Experience and REWORK
I've worked with many older and seasoned folks over the years on projects. Often, they had many more years of experience than me. Some of them reported to me on projects.
One sad thing I noticed about many of these (I won't say all, but it was a common theme), is that they liked to talk constantly about a previous project. Some were hanging on to that one project they had worked on 10 or 15 or more years ago. They wanted everything on the new project to relate directly to that old project. Usually, the conversations were about how they had done it differently on that old project and why couldn't we do it like that on this new one?
I don't know your experience in this issue. But, for me, these folks were deliberately placing themselves in that "how we did it then" category. It didn't matter that techniques had changed, methods had changed, the law had changed, or that anything else had changed.
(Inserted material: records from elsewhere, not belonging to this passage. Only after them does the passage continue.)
-- ==== Sys2Proof/Machine/Core.lean ====
section
/-! DEFINITION. The machine as the host runs it. -/

def Sys2Proof.core : Host.Core := {
  State := Sys2Proof.Machine.State
  Fault := Sys2Proof.Machine.Fault
  Refusal := Sys2Proof.Machine.Refusal
  step := Sys2Proof.Machine.step
  reset := Sys2Proof.Machine.State.reset }
end

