-- ==== Sys2Proof/Certificates/Slice0/Obligations.lean ====
section
/-! DEFINITION. The statements for the provers. Each is about the machine, in the terms of `Safety.lean`.

Throughout, a read of an X register that does not count as written goes on with the value held and is noted
(`NotesReads`): the model's choice, log 1, where R16 and R137 make it a model fault. Which registers a command that fails a
check counts as having read is the model's inference from the order of the pseudocode, log 10. -/

open Sys2Proof Sys2Proof.Machine

/-! ### Encoding -/

/-- R43, R50, R51, R53: decoding the word of a well-formed command gives the command back, whatever its operands. -/
def Obligations.EncodeThenDecodeGivesTheCommand : Prop :=
  ∀ i : Instr, i.wellFormed = true → decode (encode i) = .ok i

/-- R53 on all 2^32 words, with the masks and matches R51 prints: the three refusals in their order, and otherwise the
command whose fields are the word's. -/
def Obligations.DecodeFollowsTheOpcodeMap : Prop :=
  ∀ w : CommandWord,
    ((∀ row ∈ opcodeMap, row.1 ≠ w.toNat / 2 ^ 26) → decode w = .error .unassignedOpcode) ∧
      ∀ op mtch mask, (op, mtch, mask) ∈ opcodeMap → op = w.toNat / 2 ^ 26 →
        (w &&& mask ≠ mtch → decode w = .error .reservedField) ∧
          (w &&& mask = mtch → (op = 0x09 ∨ op = 0x0A) → w.extractLsb' 22 4 = w.extractLsb' 10 4 →
            decode w = .error .destConflict) ∧
          (w &&& mask = mtch → ¬ ((op = 0x09 ∨ op = 0x0A) ∧ w.extractLsb' 22 4 = w.extractLsb' 10 4) →
            ∃ i, decode w = .ok i ∧
              i.fields =
                { op := w.extractLsb' 26 6, rd := w.extractLsb' 22 4, rs1 := w.extractLsb' 18 4,
                  rs2 := w.extractLsb' 14 4, rc := w.extractLsb' 10 4, rm := w.extractLsb' 7 3,
                  ov := w.extractLsb' 6 1, sc := w.extractLsb' 1 5, n := w.extractLsb' 0 1 } ∧
              i.wellFormed = true ∧ encode i = w)

/-- Words of `95_test_vectors.md` sections 2.1 and 2.2 decode to the commands they stand for. -/
def Obligations.SampleWordsDecodeAsWritten : Prop :=
  decode 0x8D848E44 = .ok (.dmulu 6 1 2 3 .halfUp .checked 2) ∧
    decode 0x04C48040 = .ok (.add64 3 1 2 .checked) ∧
    decode 0x2CC49201 = .ok (.div128 3 1 2 4 .halfUp .neg) ∧
    decode 0x35048F00 = .ok (.rinc 4 1 2 3 .halfEven) ∧
    decode 0xC0840302 = .ok (.todbl 2 1 .halfEven 1) ∧
    decode 0x28C48C00 = .error .destConflict ∧
    decode 0x04C480C0 = .error .reservedField ∧
    decode 0x00000000 = .error .unassignedOpcode

/-! ### The step: issuing commands, faults, and the host's accesses -/

/-- R23, R121: a 4-byte write at 0x080 while FAULT = 0, of a word that decodes to `i`, makes the step `exec` of `i`, on
the state whose next input is the one after the write and whose last access returned nothing. -/
def Obligations.StepExecutesTheDecodedCommand : Prop :=
  ∀ (s : State) (d : Word) (rest : List HostInput) (i : Instr),
    s.host = .write 0x80 .four d :: rest → s.status.fault = false → decode (d.setWidth 32) = .ok i →
      step s = exec i { s with host := rest, readData := none }

/-- R52, R121, R123: a word that does not decode faults with ILLEGAL_COMMAND and the refusal's subcode, and FCMD is the
word. -/
def Obligations.IllegalWordIsRecorded : Prop :=
  ∀ (s : State) (d : Word) (rest : List HostInput) (k : Illegal),
    s.host = .write 0x80 .four d :: rest → s.status.fault = false → decode (d.setWidth 32) = .error k →
      ∃ t, step s = .next t ∧
        Faults (d.setWidth 32) 1 (match k with | .unassignedOpcode => 1 | .reservedField => 2 | .destConflict => 3)
          s.status.v [] { s with host := rest, readData := none } t

/-- R124: while FAULT = 1 a word written to CMD is dropped, whatever it is: MISS becomes 1 and nothing else changes. -/
def Obligations.FaultedEngineDropsCommands : Prop :=
  ∀ (s : State) (d : Word) (rest : List HostInput),
    s.host = .write 0x80 .four d :: rest → s.status.fault = true →
      ∃ t, step s = .next t ∧ t.status = { s.status with miss := true } ∧ t.fcmd = s.fcmd ∧
        SameRegsBut [] s t ∧ SameText s t ∧ t.ctrl = s.ctrl ∧ t.unwrittenRead = s.unwrittenRead ∧
        t.host = rest ∧ t.readData = none
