/-- Two outcomes that show the same: the same stop, the same fault taken with nothing else of the view changed, or two
completions with the same view. -/
inductive SameEffect : Result → Result → Prop
  | stop (f : Fault) : SameEffect (.fault f) (.fault f)
  | fault (w : CommandWord) (e : EngineFault) {s s' : State} (h : SameView s s') :
      SameEffect (.next (takeFault w e s)) (.next (takeFault w e s'))
  | done {s s' : State} (h : SameView s s') : SameEffect (.next s) (.next s')

/-- A meaning that is blind to all but X, TLEN and TBUF. -/
def Blind (k : State → Result) : Prop := ∀ s s' : State, SameView s s' → SameEffect (k s) (k s')

/-! ### The operand forms -/

theorem SameView.noteRead {s s' : State} (h : SameView s s') (r : Reg) : SameView (s.noteRead r) (s'.noteRead r) :=
  { h with }

theorem SameView.setV {s s' : State} (h : SameView s s') (v : Bool) : SameView (s.setV v) (s'.setV v) :=
  { h with }

theorem SameView.writeReg {s s' : State} (h : SameView s s') (r : Reg) (w : Word) :
    SameView (s.writeReg r w) (s'.writeReg r w) :=
  { h with x := by simp only [writeReg_x, h.x] }

theorem SameView.reg {s s' : State} (h : SameView s s') (r : Reg) : s.reg r = s'.reg r := by simp only [State.reg, h.x]

theorem blind_readX (r : Reg) {k : Word → State → Result} (hk : ∀ w, Blind (k w)) : Blind fun s => readX r s k := by
  intro s s' h
  simp only [readX_eq, ← h.reg r]
  exact hk _ _ _ (h.noteRead r)

theorem blind_readX2 (r1 r2 : Reg) {k : Word → Word → State → Result} (hk : ∀ w w', Blind (k w w')) :
    Blind fun s => readX2 r1 r2 s k :=
  blind_readX r1 fun w => blind_readX r2 fun w' => hk w w'

theorem blind_raise (i : Instr) (e : EngineFault) : Blind fun s => raise i e s := fun _ _ h => .fault (encode i) e h

theorem blind_withScale (i : Instr) (sc : ScaleField) {k : State → Nat → Result} (hk : ∀ n, Blind fun s => k s n) :
    Blind fun s => withScale i sc s (k s) := by
  unfold withScale
  split
  · exact blind_raise i _
  · exact hk _

theorem blind_withSecondScale (i : Instr) (rc : Reg) {k : Nat → State → Result} (hk : ∀ t, Blind (k t)) :
    Blind fun s => withSecondScale i rc s k := by
  refine blind_readX rc fun w => ?_
  split
  · exact blind_raise i _
  · exact hk _

/-! ### The ends of a command -/

theorem blind_write (rd : Reg) (w : Word) : Blind fun s => .next (s.writeReg rd w) := fun _ _ h => .done (h.writeReg rd w)

theorem blind_writeWide (rd rc : Reg) (w : BitVec 128) : Blind fun s => .next (writeWide rd rc w s) :=
  fun _ _ h => .done ((h.writeReg rd _).writeReg rc _)

theorem blind_finish (i : Instr) (rd : Reg) (r : Except EngineFault Word) : Blind fun s => finish i rd r s := by
  cases r with
  | ok w => exact blind_write rd w
  | error e => exact blind_raise i e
They wanted it the way it was.
I thought of this recently in reading REWORK by Jason Fried and David Heinemeier Hansson, Founders of 37signals. In their book (highly recommended for project thinking), they have a section titled "What Does 5 Years Experience Mean Anyway?". The subtitle explains their point - "Year of irrelevance".
It isn't the time you've been employed that matters in the end. It's what you did with that time. Many of those I mentioned above were still living in the past. Many more still are today. To be able to do good project work, you have to learn and grow. Sure, those old experiences can be valuable as lessons for work and life. But, those experiences can't be your whole life.
If you're stuck there, I say you should get out now. Learn about your work from a new perspective. Learn about what's happening in other industries. How are other people and other companies changing as things change?
If you are already advancing, what keeps you moving?